[Task description]: The answer must consist of the records, repeated exactly.

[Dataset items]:
○ ○ ○ ○ ○

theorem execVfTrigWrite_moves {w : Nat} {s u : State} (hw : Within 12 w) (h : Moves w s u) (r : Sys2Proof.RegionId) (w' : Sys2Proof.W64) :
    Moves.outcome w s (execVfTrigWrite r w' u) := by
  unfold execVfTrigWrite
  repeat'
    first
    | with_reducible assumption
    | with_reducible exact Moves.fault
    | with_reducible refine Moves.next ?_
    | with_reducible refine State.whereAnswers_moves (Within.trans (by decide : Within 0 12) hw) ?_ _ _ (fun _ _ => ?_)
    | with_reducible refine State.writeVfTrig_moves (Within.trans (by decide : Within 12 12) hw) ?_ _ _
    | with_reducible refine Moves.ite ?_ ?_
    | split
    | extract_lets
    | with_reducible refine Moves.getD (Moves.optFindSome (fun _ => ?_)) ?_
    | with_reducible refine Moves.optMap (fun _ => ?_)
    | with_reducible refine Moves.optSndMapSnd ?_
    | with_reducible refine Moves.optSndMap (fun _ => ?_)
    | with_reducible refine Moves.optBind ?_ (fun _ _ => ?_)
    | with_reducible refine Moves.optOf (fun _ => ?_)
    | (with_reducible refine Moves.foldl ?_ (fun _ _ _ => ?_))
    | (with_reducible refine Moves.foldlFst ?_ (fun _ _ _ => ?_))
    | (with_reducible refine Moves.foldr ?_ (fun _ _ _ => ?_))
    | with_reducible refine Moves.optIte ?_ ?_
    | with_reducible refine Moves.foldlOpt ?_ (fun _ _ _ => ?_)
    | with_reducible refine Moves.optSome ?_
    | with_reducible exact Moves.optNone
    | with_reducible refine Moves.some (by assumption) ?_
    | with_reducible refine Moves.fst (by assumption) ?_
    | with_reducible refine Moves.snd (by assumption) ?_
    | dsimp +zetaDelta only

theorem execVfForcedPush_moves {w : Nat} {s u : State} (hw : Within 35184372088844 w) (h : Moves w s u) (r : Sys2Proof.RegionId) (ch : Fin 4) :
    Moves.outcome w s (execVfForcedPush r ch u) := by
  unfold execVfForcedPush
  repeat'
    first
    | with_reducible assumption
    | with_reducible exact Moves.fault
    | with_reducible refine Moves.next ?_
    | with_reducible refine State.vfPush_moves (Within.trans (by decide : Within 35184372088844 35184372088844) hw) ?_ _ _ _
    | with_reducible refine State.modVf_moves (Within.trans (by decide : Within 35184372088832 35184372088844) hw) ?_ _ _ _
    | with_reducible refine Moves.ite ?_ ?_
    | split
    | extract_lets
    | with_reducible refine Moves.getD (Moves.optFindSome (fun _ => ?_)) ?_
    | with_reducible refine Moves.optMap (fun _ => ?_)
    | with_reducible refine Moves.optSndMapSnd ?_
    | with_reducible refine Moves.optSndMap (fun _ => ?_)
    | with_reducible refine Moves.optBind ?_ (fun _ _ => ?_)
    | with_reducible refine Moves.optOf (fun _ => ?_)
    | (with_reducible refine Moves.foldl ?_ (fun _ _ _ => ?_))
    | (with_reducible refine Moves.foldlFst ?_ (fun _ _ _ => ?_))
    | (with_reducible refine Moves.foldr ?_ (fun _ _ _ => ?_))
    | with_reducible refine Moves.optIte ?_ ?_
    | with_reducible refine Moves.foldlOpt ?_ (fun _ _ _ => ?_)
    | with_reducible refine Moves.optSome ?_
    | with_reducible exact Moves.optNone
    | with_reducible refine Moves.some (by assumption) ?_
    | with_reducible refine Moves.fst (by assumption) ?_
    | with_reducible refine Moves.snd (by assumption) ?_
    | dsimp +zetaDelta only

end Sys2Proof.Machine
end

○ ○ ○ ○ ○

[Task result]:
theorem execVfTrigWrite_moves {w : Nat} {s u : State} (hw : Within 12 w) (h : Moves w s u) (r : Sys2Proof.RegionId) (w' : Sys2Proof.W64) :
    Moves.outcome w s (execVfTrigWrite r w' u) := by
  unfold execVfTrigWrite
  repeat'
    first
    | with_reducible assumption
    | with_reducible exact Moves.fault
    | with_reducible refine Moves.next ?_
    | with_reducible refine State.whereAnswers_moves (Within.trans (by decide : Within 0 12) hw) ?_ _ _ (fun _ _ => ?_)
    | with_reducible refine State.writeVfTrig_moves (Within.trans (by decide : Within 12 12) hw) ?_ _ _
    | with_reducible refine Moves.ite ?_ ?_
    | split
    | extract_lets
    | with_reducible refine Moves.getD (Moves.optFindSome (fun _ => ?_)) ?_
    | with_reducible refine Moves.optMap (fun _ => ?_)
    | with_reducible refine Moves.optSndMapSnd ?_
    | with_reducible refine Moves.optSndMap (fun _ => ?_)
    | with_reducible refine Moves.optBind ?_ (fun _ _ => ?_)
    | with_reducible refine Moves.optOf (fun _ => ?_)
    | (with_reducible refine Moves.foldl ?_ (fun _ _ _ => ?_))
    | (with_reducible refine Moves.foldlFst ?_ (fun _ _ _ => ?_))
    | (with_reducible refine Moves.foldr ?_ (fun _ _ _ => ?_))
    | with_reducible refine Moves.optIte ?_ ?_
    | with_reducible refine Moves.foldlOpt ?_ (fun _ _ _ => ?_)
    | with_reducible refine Moves.optSome ?_
    | with_reducible exact Moves.optNone
    | with_reducible refine Moves.some (by assumption) ?_
    | with_reducible refine Moves.fst (by assumption) ?_
    | with_reducible refine Moves.snd (by assumption) ?_
    | dsimp +zetaDelta only

theorem execVfForcedPush_moves {w : Nat} {s u : State} (hw : Within 35184372088844 w) (h : Moves w s u) (r : Sys2Proof.RegionId) (ch : Fin 4) :
    Moves.outcome w s (execVfForcedPush r ch u) := by
  unfold execVfForcedPush
  repeat'
    first
    | with_reducible assumption
    | with_reducible exact Moves.fault
    | with_reducible refine Moves.next ?_
    | with_reducible refine State.vfPush_moves (Within.trans (by decide : Within 35184372088844 35184372088844) hw) ?_ _ _ _
    | with_reducible refine State.modVf_moves (Within.trans (by decide : Within 35184372088832 35184372088844) hw) ?_ _ _ _
    | with_reducible refine Moves.ite ?_ ?_
    | split
    | extract_lets
    | with_reducible refine Moves.getD (Moves.optFindSome (fun _ => ?_)) ?_
    | with_reducible refine Moves.optMap (fun _ => ?_)
    | with_reducible refine Moves.optSndMapSnd ?_
    | with_reducible refine Moves.optSndMap (fun _ => ?_)
    | with_reducible refine Moves.optBind ?_ (fun _ _ => ?_)
    | with_reducible refine Moves.optOf (fun _ => ?_)
    | (with_reducible refine Moves.foldl ?_ (fun _ _ _ => ?_))
    | (with_reducible refine Moves.foldlFst ?_ (fun _ _ _ => ?_))
    | (with_reducible refine Moves.foldr ?_ (fun _ _ _ => ?_))
    | with_reducible refine Moves.optIte ?_ ?_
    | with_reducible refine Moves.foldlOpt ?_ (fun _ _ _ => ?_)
    | with_reducible refine Moves.optSome ?_
    | with_reducible exact Moves.optNone
    | with_reducible refine Moves.some (by assumption) ?_
    | with_reducible refine Moves.fst (by assumption) ?_
    | with_reducible refine Moves.snd (by assumption) ?_
    | dsimp +zetaDelta only

end Sys2Proof.Machine
end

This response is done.